AIM OF THE EXERCISE = Once you find the line containing "rest : SameBesidesSlr s t" in the data below, copy it and each following line exactly, up to and including the line containing "def RowIsFiltered (p", and nothing else.
<<<<
-- ==== Sys2Proof/Safety.lean ====
section
/-! DEFINITION. The terms in which the statements are written: the invariants of a safe run, what a step leaves unchanged, and
the functions of the spec that are said apart from the way the machine computes them. -/

namespace Sys2Proof.Machine

/-! ### Invariants -/

/-- Every space holds its bytes in the canonical form. -/
def State.memoriesOk (s : State) : Bool :=
  Memory.wf s.mem.inn && Memory.wf s.mem.out && Memory.wf s.mem.row0 && Memory.wf s.mem.row1 && Memory.wf s.mem.img

/-- INV-ACC (R21, R132). -/
structure State.BitReaderOk (s : State) : Prop where
  cnt_le : s.inf.cnt ≤ 32
  acc_lt : s.inf.acc.toNat < 2 ^ s.inf.cnt
  ipos_le : s.inf.ipos ≤ s.inf.inLen.toNat
  cnt_le_bits : s.inf.cnt ≤ 8 * s.inf.ipos
  acc_bits : ∀ i < s.inf.cnt, s.inf.acc.getLsbD i = s.streamBit (s.bitpos + i)

/-- A run of INF in progress: the bit reader keeps INV-ACC and the output stays within OUT_CAP (R22). -/
def State.InfRunOk (s : State) : Prop :=
  s.infBusy = true → s.BitReaderOk ∧ s.inf.olen ≤ s.inf.outCap.toNat

/-- What `build` makes of some code lengths (R150). -/
def BuiltFrom (cap : Nat) (T : HuffTable) : Prop :=
  ∃ L : List Nat, L.length ≤ cap ∧ (∀ l ∈ L, l ≤ 15) ∧ build cap L = some T

/-- INF stands at the boundary of an element, and the dynamic tables are built ones whenever a symbol step reads them
(R34, R412). -/
def State.ElementOk (s : State) : Prop :=
  s.inf.sub = .boundary ∧
    (s.inf.phase = .syms → s.inf.tsel = .dynamic →
      BuiltFrom Config.nLL s.tabs.dynLL ∧ BuiltFrom Config.nD s.tabs.dynD)

/-- A run of SLR in progress: the configuration has passed the start checks (R301), `img_len` is the size of the image, `row`
is in range (R36), and unless the host has restarted INF under the run the data of every row is there (R407). -/
structure State.SlrRunOk (s : State) : Prop where
  width : 1 ≤ s.slr.width.toNat ∧ s.slr.width.toNat ≤ Config.dimMax
  height : 1 ≤ s.slr.height.toNat ∧ s.slr.height.toNat ≤ Config.dimMax
  channels : legalPair s.slr.rawCh.toNat s.slr.outCh.toNat = true
  sizes : s.needed < Config.sizeLimit ∧ s.imgSize < Config.sizeLimit
  capacities : s.stride ≤ s.caps.rowCap ∧ s.imgSize ≤ s.caps.imgCap
  imgLen : s.slr.imgLen = s.imgSize
  inRows : s.slr.phase = .rows → s.slr.row < s.slr.height.toNat
  inFlip : s.slr.phase = .flipping → s.slr.row = s.slr.height.toNat ∧ s.slr.flip = true
  data : s.disturbed = false → s.inf.phase = .done ∧ s.needed ≤ s.inf.olen

/-- The error registers (R31, R361): a code of the unit's own faults in the phase ERROR, 0 in every other phase. -/
def State.ErrorsOk (s : State) : Prop :=
  (if s.inf.phase = .error then 1 ≤ s.inf.err.toNat ∧ s.inf.err.toNat ≤ 8 else s.inf.err = 0) ∧
    (if s.slr.phase = .error then 8 ≤ s.slr.err.toNat ∧ s.slr.err.toNat ≤ 11 else s.slr.err = 0)

/-! ### What is left unchanged -/

/-- Every byte of every space reads the same. -/
def SameMemory (s t : State) : Prop := ∀ (sp : Space) (a : Nat), t.read sp a = s.read sp a

/-- Every byte outside the `n` bytes of `sp` from `lo` on reads the same. -/
def SameOutside (sp : Space) (lo n : Nat) (s t : State) : Prop :=
  ∀ (sp' : Space) (a : Nat), ¬(sp' = sp ∧ lo ≤ a ∧ a < lo + n) → t.read sp' a = s.read sp' a

/-- Everything but INF's registers and memory is the same. -/
def SameBesidesInf (s t : State) : Prop :=
  t.tabs = s.tabs ∧ t.slr = s.slr ∧ t.diag = s.diag ∧ t.caps = s.caps ∧ t.hostQueue = s.hostQueue ∧ t.draws = s.draws ∧
    t.epoch = s.epoch ∧ t.disturbed = s.disturbed ∧ t.spoils = s.spoils

/-- Everything but SLR's registers and memory is the same. -/
def SameBesidesSlr (s t : State) : Prop :=
  t.inf = s.inf ∧ t.tabs = s.tabs ∧ t.diag = s.diag ∧ t.caps = s.caps ∧ t.hostQueue = s.hostQueue ∧ t.draws = s.draws ∧
    t.epoch = s.epoch ∧ t.disturbed = s.disturbed ∧ t.spoils = s.spoils

/-! ### The stream (R66, R67, R139) -/

/-- Bits of the stream not consumed yet. -/
def State.bitsLeft (s : State) : Nat := 8 * s.inf.inLen.toNat - s.bitpos

/-- The `n`-bit field at stream bit `p`, bits past the end of the stream read as 0 (R136, R139). -/
def State.paddedField (s : State) (p : Nat) : (n : Nat) → Nat
  | 0 => 0
  | n + 1 => bit (decide (p < 8 * s.inf.inLen.toNat) && s.streamBit p) + 2 * s.paddedField (p + 1) n

/-- `t` is `s` with `n` more bits consumed: only `acc`, `cnt`, `ipos` differ, and INV-ACC holds. -/
def ReaderMoved (n : Nat) (s t : State) : Prop :=
  t = { s with inf := { s.inf with acc := t.inf.acc, cnt := t.inf.cnt, ipos := t.inf.ipos } } ∧ t.BitReaderOk ∧
    t.bitpos = s.bitpos + n

/-! ### Huffman codes -/

/-- The number of symbols with a code of `l` bits (R153): length 0 is no code. -/
def codesOfLength (L : List Nat) (l : Nat) : Nat := if l = 0 then 0 else L.count l

/-- The canonical code of the first symbol of length `l` (R154, R156). -/
def firstCodeOf (L : List Nat) : (l : Nat) → Nat
  | 0 => 0
  | l + 1 => 2 * (firstCodeOf L l + codesOfLength L l)

/-- The canonical code of symbol `s` (R151). -/
def canonicalCode (L : List Nat) (s : Nat) : Nat :=
  firstCodeOf L (L.getD s 0) + (L.take s).count (L.getD s 0)

/-- `2^15` times the sum of `2^(-l)` over the coded symbols (R154). -/
def kraftSum (L : List Nat) : Nat :=
  ((L.filter fun l => decide (l ≠ 0)).map fun l => 2 ^ (15 - l)).sum

/-- Symbol `s` is the one whose code the window begins with (R169). -/
def CodeMatches (L : List Nat) (window s : Nat) : Prop :=
  s < L.length ∧ L.getD s 0 ≠ 0 ∧ window % 2 ^ L.getD s 0 = bitrev (canonicalCode L s) (L.getD s 0)

/-- In the table, the `n`-bit code `code` is the code of `sym`, whatever bits follow it. -/
def HasCode (T : HuffTable) (n code sym : Nat) : Prop :=
  ∀ window < 65536, window % 2 ^ n = bitrev code n → lookup T window = .ok (n, sym)

/-! ### Elements -/

/-- The block header of a BFINAL and a BTYPE (R93, R101). -/
def blockHeader (bfinal btype : Nat) : Instr :=
  match btype with
  | 0 => .blkStored (bfinal = 1)
  | 1 => .blkFixed (bfinal = 1)
  | 2 => .blkDynamic (bfinal = 1)
  | _ => .blkRsvd (bfinal = 1)

/-- The lengths of the code-length alphabet that `n` 3-bit fields at stream bit `p` give (R194). -/
def State.clLengths (s : State) (p n : Nat) : List Nat :=
  (List.range 19).map fun k =>
    if clOrder.idxOf k < n then s.streamField (p + 3 * clOrder.idxOf k) 3 else 0

/-- A length symbol: its number and extra bits, its code in the fixed table, and the match length it gives; the length waits in
`mlen`, the local `length` of R223, for the distance. -/
def LengthMeans (i : Instr) (sym n code k e length : Nat) : Prop :=
  encode i = ⟨.llsym, sym, e⟩ ∧ extraBits .llsym sym = k ∧ HasCode fixLL n code sym ∧
    ∀ s, exec i s = .next { s with inf := { s.inf with mlen := length, sub := .distance } }

/-- `t` is `s` after `copy(length, distance)` (R295): the bytes, what they are appended to, and nothing else but `sub`. -/
def CopyDone (length distance : Nat) (sub : SubPhase) (s t : State) : Prop :=
  t.inf = { s.inf with olen := s.inf.olen + length, sub := sub } ∧ SameBesidesInf s t ∧
    (∀ i < length, t.read .out (s.inf.olen + i) = s.read .out (s.inf.olen - distance + i % distance)) ∧
    SameOutside .out s.inf.olen length s t

/-- A distance symbol: its number and extra bits, its code in the fixed table, and the copy it performs with the length that
waits in `mlen`; the two faults come in the order of R295. -/
def DistanceMeans (i : Instr) (sym code k f distance : Nat) : Prop :=
  encode i = ⟨.dsym, sym, f⟩ ∧ extraBits .dsym sym = k ∧ HasCode fixD 5 code sym ∧
    ∀ s : State,
      (distance ≤ s.inf.olen → s.inf.olen + s.inf.mlen ≤ s.inf.outCap.toNat →
        ∃ t, exec i s = .next t ∧ CopyDone s.inf.mlen distance .boundary s t) ∧
      (s.inf.olen < distance → exec i s = .next (infFault .distanceTooFar s)) ∧
      (distance ≤ s.inf.olen → s.inf.outCap.toNat < s.inf.olen + s.inf.mlen →
        exec i s = .next (infFault .capacityError s))

/-- A code-length token that writes `r` copies of `v` (R196, R201 to R204), in a header of `hlit + hdist` lengths of which the
list `lens` holds those written so far: it goes on, ends the header and builds both tables, or raises InvalidHuffmanTree. -/
def TokenMeans (i : Instr) (r : Nat) (v : BitVec 4) (s : State) : Prop :=
  let lens := s.tabs.lens ++ List.replicate r v
  (lens.length < s.total → exec i s = .next { s with tabs := { s.tabs with lens := lens } }) ∧
    (lens.length = s.total →
      ∀ ll d, build Config.nLL ((lens.take s.inf.hlit).map BitVec.toNat) = some ll →
        build Config.nD ((lens.drop s.inf.hlit).map BitVec.toNat) = some d →
        exec i s = .next
          { s with
            inf := { s.inf with tsel := .dynamic, phase := .syms, sub := .boundary }
            tabs := { s.tabs with lens := lens, dynLL := ll, dynD := d } }) ∧
    (lens.length = s.total →
      build Config.nLL ((lens.take s.inf.hlit).map BitVec.toNat) = none ∨
          build Config.nD ((lens.drop s.inf.hlit).map BitVec.toNat) = none →
        exec i s = .next (infFault .invalidHuffmanTree s)) ∧
    (s.total < lens.length → exec i s = .next (infFault .invalidHuffmanTree s))

/-! ### Scanlines -/

/-- The branch-free form of the Paeth predictor (R323). -/
def paethBranchFree (a b c : Byte) : Byte :=
  let thresh : Int := 3 * (c.toNat : Int) - ((a.toNat : Int) + b.toNat)
  let lo := if a.toNat ≤ b.toNat then a else b
  let hi := if a.toNat ≤ b.toNat then b else a
  if thresh ≤ lo.toNat then hi
  else if (hi.toNat : Int) ≤ thresh then lo
  else c

/-- `t` is `s` after one scanline (R303, R343) whose predictor of the neighbours left, above and upper left is `p`: the row in
the current row buffer, left to right; the row of IMG, expanded; `row`, `forced_transparency`, the phase; and nothing else. -/
structure RowDone (p : Byte → Byte → Byte → Nat) (s t : State) : Prop where
  row : ∀ x < s.stride,
    t.read (curRow s.slr.row) x =
      unfilterByte (s.read .out (s.slr.row * (s.stride + 1) + 1 + x))
        (p (if s.slr.rawCh.toNat ≤ x then t.read (curRow s.slr.row) (x - s.slr.rawCh.toNat) else 0)
          (if 1 ≤ s.slr.row then s.read (prevRow s.slr.row) x else 0)
          (if 1 ≤ s.slr.row ∧ s.slr.rawCh.toNat ≤ x then s.read (prevRow s.slr.row) (x - s.slr.rawCh.toNat) else 0))
  image : ∀ px < s.slr.width.toNat, ∀ k < s.slr.outCh.toNat,
    t.read .img ((s.slr.row * s.slr.width.toNat + px) * s.slr.outCh.toNat + k) =
      if k < s.slr.rawCh.toNat then t.read (curRow s.slr.row) (px * s.slr.rawCh.toNat + k) else 255
  registers : t.slr =
    { s.slr with
      row := s.slr.row + 1
      forcedTransparency := if s.slr.outCh = s.slr.rawCh then s.slr.forcedTransparency else true
      phase :=
        if s.slr.row + 1 = s.slr.height.toNat then (if s.slr.flip then .flipping else .done) else s.slr.phase }
  rest : SameBesidesSlr s t
  memory : ∀ (sp : Space) (a : Nat),
    ¬(sp = curRow s.slr.row ∧ a < s.stride) →
    ¬(sp = .img ∧ s.slr.row * s.imgRow ≤ a ∧ a < s.slr.row * s.imgRow + s.imgRow) →
    t.read sp a = s.read sp a

/-- The filtered bytes of the next row in OUT are those the forward filter of predictor `p` makes of the bytes `raw` (R325). -/
def RowIsFiltered (p : Byte → Byte → Byte → Nat) (raw : Nat → Byte) (s : State) : Prop :=
  ∀ x < s.stride,
    s.read .out (s.slr.row * (s.stride + 1) + 1 + x) =
      raw x -
        BitVec.ofNat 8
          (p (if s.slr.rawCh.toNat ≤ x then raw (x - s.slr.rawCh.toNat) else 0)
            (if 1 ≤ s.slr.row then s.read (prevRow s.slr.row) x else 0)
            (if 1 ≤ s.slr.row ∧ s.slr.rawCh.toNat ≤ x then s.read (prevRow s.slr.row) (x - s.slr.rawCh.toNat) else 0))

/-- The instruction gives back the bytes `raw` of a row filtered with predictor `p` (R325). -/
def RowRestores (i : Instr) (p : Byte → Byte → Byte → Nat) (raw : Nat → Byte) (s : State) : Prop :=
  RowIsFiltered p raw s → ∃ t, exec i s = .next t ∧ ∀ x < s.stride, t.read (curRow s.slr.row) x = raw x

end Sys2Proof.Machine
end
>>>>
YOUR RESPONSE =
  rest : SameBesidesSlr s t
  memory : ∀ (sp : Space) (a : Nat),
    ¬(sp = curRow s.slr.row ∧ a < s.stride) →
    ¬(sp = .img ∧ s.slr.row * s.imgRow ≤ a ∧ a < s.slr.row * s.imgRow + s.imgRow) →
    t.read sp a = s.read sp a

/-- The filtered bytes of the next row in OUT are those the forward filter of predictor `p` makes of the bytes `raw` (R325). -/
def RowIsFiltered (p : Byte → Byte → Byte → Nat) (raw : Nat → Byte) (s : State) : Prop :=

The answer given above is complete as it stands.